:: DATA IN THIS EXERCISE ::
-- ==== Sys2Proof/Decode.lean ====
section
/-! DEFINITION. Reading instructions from words and writing them into words (03_formats.md R35 to R46, R58). The
decoder answers an instruction or the scanner's lowest reason code: 1 length, 2 must-be-zero, 3 reserved, 4 special
register, 5 beyond the bytes given. The encoder is written from the same tables. -/

namespace Sys2Proof

/-- Bits `lo` to `lo + n - 1` of a number. -/
def fld (w lo n : Nat) : Nat := w / 2 ^ lo % 2 ^ n

/-- The words of one instruction: word 0, the extension words, the literal (R35, R42). -/
structure Raw where
  w0  : Nat
  w1  : Nat := 0
  w2  : Nat := 0
  lit : Nat := 0
  deriving DecidableEq, Repr

/-- The length code (R35). -/
def Raw.len (r : Raw) : Nat := fld r.w0 0 2
/-- The opcode (R36). -/
def Raw.op (r : Raw) : Nat := fld r.w0 2 7
/-- Field `d` of forms A, I and M. -/
def Raw.d (r : Raw) : Nat := fld r.w0 9 6
/-- Field `a` of forms A, I and M. -/
def Raw.a (r : Raw) : Nat := fld r.w0 15 6
/-- Field `b` of form A. -/
def Raw.b (r : Raw) : Nat := fld r.w0 21 6
/-- Field `fn5` of form A. -/
def Raw.fn5 (r : Raw) : Nat := fld r.w0 27 5
/-- Field `imm11` of form I. -/
def Raw.imm11 (r : Raw) : Nat := fld r.w0 21 11
/-- Field `p` of form J. -/
def Raw.pj (r : Raw) : Nat := fld r.w0 9 3
/-- Field `mode` of form J. -/
def Raw.mode (r : Raw) : Nat := fld r.w0 13 2
/-- The must-be-zero bit 12 of form J. -/
def Raw.jz (r : Raw) : Nat := fld r.w0 12 1
/-- Field `disp17` of form J. -/
def Raw.disp17 (r : Raw) : Nat := fld r.w0 15 17
/-- Field `sz` of form M. -/
def Raw.sz (r : Raw) : Nat := fld r.w0 21 2
/-- Field `x` of form M. -/
def Raw.x (r : Raw) : Nat := fld r.w0 23 1
/-- Bits 31 to 24 of form M: `disp8`, or `sc` and `xi`. -/
def Raw.hi8 (r : Raw) : Nat := fld r.w0 24 8
/-- Field `vd` of form V. -/
def Raw.vd (r : Raw) : Nat := fld r.w0 9 4
/-- Field `va` of form V. -/
def Raw.va (r : Raw) : Nat := fld r.w0 13 4
/-- Field `vb` of form V. -/
def Raw.vb (r : Raw) : Nat := fld r.w0 17 4
/-- Field `vc` of form V. -/
def Raw.vc (r : Raw) : Nat := fld r.w0 21 4
/-- Field `p` of form V. -/
def Raw.pv (r : Raw) : Nat := fld r.w0 25 3
/-- Field `z` of form V. -/
def Raw.z (r : Raw) : Nat := fld r.w0 28 1
/-- Field `fn3` of form V. -/
def Raw.fn3 (r : Raw) : Nat := fld r.w0 29 3
/-- Field `c` of word 2 (R42). -/
def Raw.c (r : Raw) : Nat := fld r.w2 0 6
/-- Field `e` of word 2. -/
def Raw.e (r : Raw) : Nat := fld r.w2 6 6
/-- Field `pe` of word 2. -/
def Raw.pe (r : Raw) : Nat := fld r.w2 12 3
/-- Field `ze` of word 2. -/
def Raw.ze (r : Raw) : Nat := fld r.w2 15 1
/-- Field `ty` of word 2. -/
def Raw.ty (r : Raw) : Nat := fld r.w2 16 5
/-- Field `tyv` of word 2. -/
def Raw.tyv (r : Raw) : Nat := fld r.w2 21 1
/-- Field `rm` of word 2. -/
def Raw.rm (r : Raw) : Nat := fld r.w2 22 3
/-- Field `mod` of word 2. -/
def Raw.md (r : Raw) : Nat := fld r.w2 25 7

/-! Codes of the enumerations. -/

/-- R47. -/
def Ty.code : Ty → Nat
  | .n8 => 0 | .s8 => 1 | .n16 => 2 | .s16 => 3 | .n32 => 4 | .s32 => 5 | .n64 => 6 | .s64 => 7
  | .f32 => 8 | .bf16 => 9 | .f16 => 10 | .e4m3 => 11 | .e5m2 => 12 | .d8 => 13
  | .mx4 => 16 | .mx6 => 17 | .mx6a => 18 | .mx8 => 19 | .dx8 => 20

/-- R47; every other code is reserved. -/
def Ty.ofCode : Nat → Option Ty
  | 0 => some .n8 | 1 => some .s8 | 2 => some .n16 | 3 => some .s16 | 4 => some .n32 | 5 => some .s32
  | 6 => some .n64 | 7 => some .s64 | 8 => some .f32 | 9 => some .bf16 | 10 => some .f16 | 11 => some .e4m3
  | 12 => some .e5m2 | 13 => some .d8 | 16 => some .mx4 | 17 => some .mx6 | 18 => some .mx6a | 19 => some .mx8
  | 20 => some .dx8 | _ => none

/-- R42. -/
def Rm.code : Rm → Nat
  | .frm => 0 | .rne => 1 | .rtz => 2 | .rdn => 3 | .rup => 4 | .sr => 5
/-- R42; 6 and 7 are reserved. -/
def Rm.ofCode : Nat → Option Rm
  | 0 => some .frm | 1 => some .rne | 2 => some .rtz | 3 => some .rdn | 4 => some .rup | 5 => some .sr | _ => none

/-- R71, R127. -/
def ICond.code : ICond → Nat
  | .eq => 0 | .ne => 1 | .lt => 2 | .ge => 3 | .ltu => 4 | .geu => 5
/-- R71, R127. -/
def ICond.ofCode : Nat → Option ICond
  | 0 => some .eq | 1 => some .ne | 2 => some .lt | 3 => some .ge | 4 => some .ltu | 5 => some .geu | _ => none

/-- R127. -/
def Cond.code : Cond → Nat
  | .int c => c.code
  | .flt .feq => 8 | .flt .fne => 9 | .flt .flt => 10 | .flt .fle => 11 | .flt .fun_ => 12
/-- R127. -/
def Cond.ofCode : Nat → Option Cond
  | 8 => some (.flt .feq) | 9 => some (.flt .fne) | 10 => some (.flt .flt) | 11 => some (.flt .fle)
  | 12 => some (.flt .fun_) | n => (ICond.ofCode n).map .int

/-- R39. -/
def Quant.code : Quant → Nat
  | .any => 0 | .all => 1 | .none => 2
/-- R39; mode 0b11 is reserved. -/
def Quant.ofCode : Nat → Option Quant
  | 0 => some .any | 1 => some .all | 2 => some .none | _ => Option.none

/-- R81, R243. -/
def Dir.code : Dir → Nat
  | .e => 0 | .s => 1 | .w => 2 | .n => 3
/-- R81, R243. -/
def Dir.ofCode : Nat → Dir
  | 0 => .e | 1 => .s | 2 => .w | _ => .n

/-- R122. -/
def AddFn.code : AddFn → Nat
  | .wrap => 0 | .sat => 1 | .usat => 2
/-- R122. -/
def AddFn.ofCode : Nat → Option AddFn
  | 0 => some .wrap | 1 => some .sat | 2 => some .usat | _ => none

/-- R122. -/
def MulhiFn.code : MulhiFn → Nat
  | .s => 0 | .u => 1 | .su => 2
/-- R122. -/
def MulhiFn.ofCode : Nat → Option MulhiFn
  | 0 => some .s | 1 => some .u | 2 => some .su | _ => none

/-- R122. -/
def ClzFn.code : ClzFn → Nat
  | .lz => 0 | .lzw => 1 | .tz => 2 | .tzw => 3
/-- R122. -/
def ClzFn.ofCode : Nat → Option ClzFn
  | 0 => some .lz | 1 => some .lzw | 2 => some .tz | 3 => some .tzw | _ => none

/-- A one-bit function code, every other value reserved. -/
def bitCode : Nat → Option Bool
  | 0 => some false | 1 => some true | _ => none

/-- R133. -/
def SfFn.code : SfFn → Nat
  | .add => 0 | .sub => 1 | .mul => 2 | .div => 3 | .min => 4 | .max => 5 | .sqrt => 6 | .rcp => 7 | .rsqrt => 8
  | .exp2 => 9 | .log2 => 10 | .abs => 11 | .neg => 12 | .cls => 13
/-- R133. -/
def SfFn.ofCode : Nat → Option SfFn
  | 0 => some .add | 1 => some .sub | 2 => some .mul | 3 => some .div | 4 => some .min | 5 => some .max
  | 6 => some .sqrt | 7 => some .rcp | 8 => some .rsqrt | 9 => some .exp2 | 10 => some .log2 | 11 => some .abs
  | 12 => some .neg | 13 => some .cls | _ => none

/-- R133. -/
def FTy.ty : FTy → Ty
  | .f32 => .f32 | .bf16 => .bf16 | .f16 => .f16
/-- R133. -/
def FTy.ofCode : Nat → Option FTy
  | 8 => some .f32 | 9 => some .bf16 | 10 => some .f16 | _ => none

/-- R40. -/
def MSize.code : MSize → Nat
  | .b => 0 | .h => 1 | .w => 2 | .d => 3
/-- R40. -/
def MSize.ofCode : Nat → MSize
  | 0 => .b | 1 => .h | 2 => .w | _ => .d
:::
● AIM OF THE EXERCISE:
In the data above, retype exactly and only the lines between the one holding "5 => some .s32" and the one holding "def Cond.ofCode : Nat → Option Cond", inclusive.

● ANSWER SPACE:
  | 0 => some .n8 | 1 => some .s8 | 2 => some .n16 | 3 => some .s16 | 4 => some .n32 | 5 => some .s32
  | 6 => some .n64 | 7 => some .s64 | 8 => some .f32 | 9 => some .bf16 | 10 => some .f16 | 11 => some .e4m3
  | 12 => some .e5m2 | 13 => some .d8 | 16 => some .mx4 | 17 => some .mx6 | 18 => some .mx6a | 19 => some .mx8
  | 20 => some .dx8 | _ => none

/-- R42. -/
def Rm.code : Rm → Nat
  | .frm => 0 | .rne => 1 | .rtz => 2 | .rdn => 3 | .rup => 4 | .sr => 5
/-- R42; 6 and 7 are reserved. -/
def Rm.ofCode : Nat → Option Rm
  | 0 => some .frm | 1 => some .rne | 2 => some .rtz | 3 => some .rdn | 4 => some .rup | 5 => some .sr | _ => none

/-- R71, R127. -/
def ICond.code : ICond → Nat
  | .eq => 0 | .ne => 1 | .lt => 2 | .ge => 3 | .ltu => 4 | .geu => 5
/-- R71, R127. -/
def ICond.ofCode : Nat → Option ICond
  | 0 => some .eq | 1 => some .ne | 2 => some .lt | 3 => some .ge | 4 => some .ltu | 5 => some .geu | _ => none

/-- R127. -/
def Cond.code : Cond → Nat
  | .int c => c.code
  | .flt .feq => 8 | .flt .fne => 9 | .flt .flt => 10 | .flt .fle => 11 | .flt .fun_ => 12
/-- R127. -/
def Cond.ofCode : Nat → Option Cond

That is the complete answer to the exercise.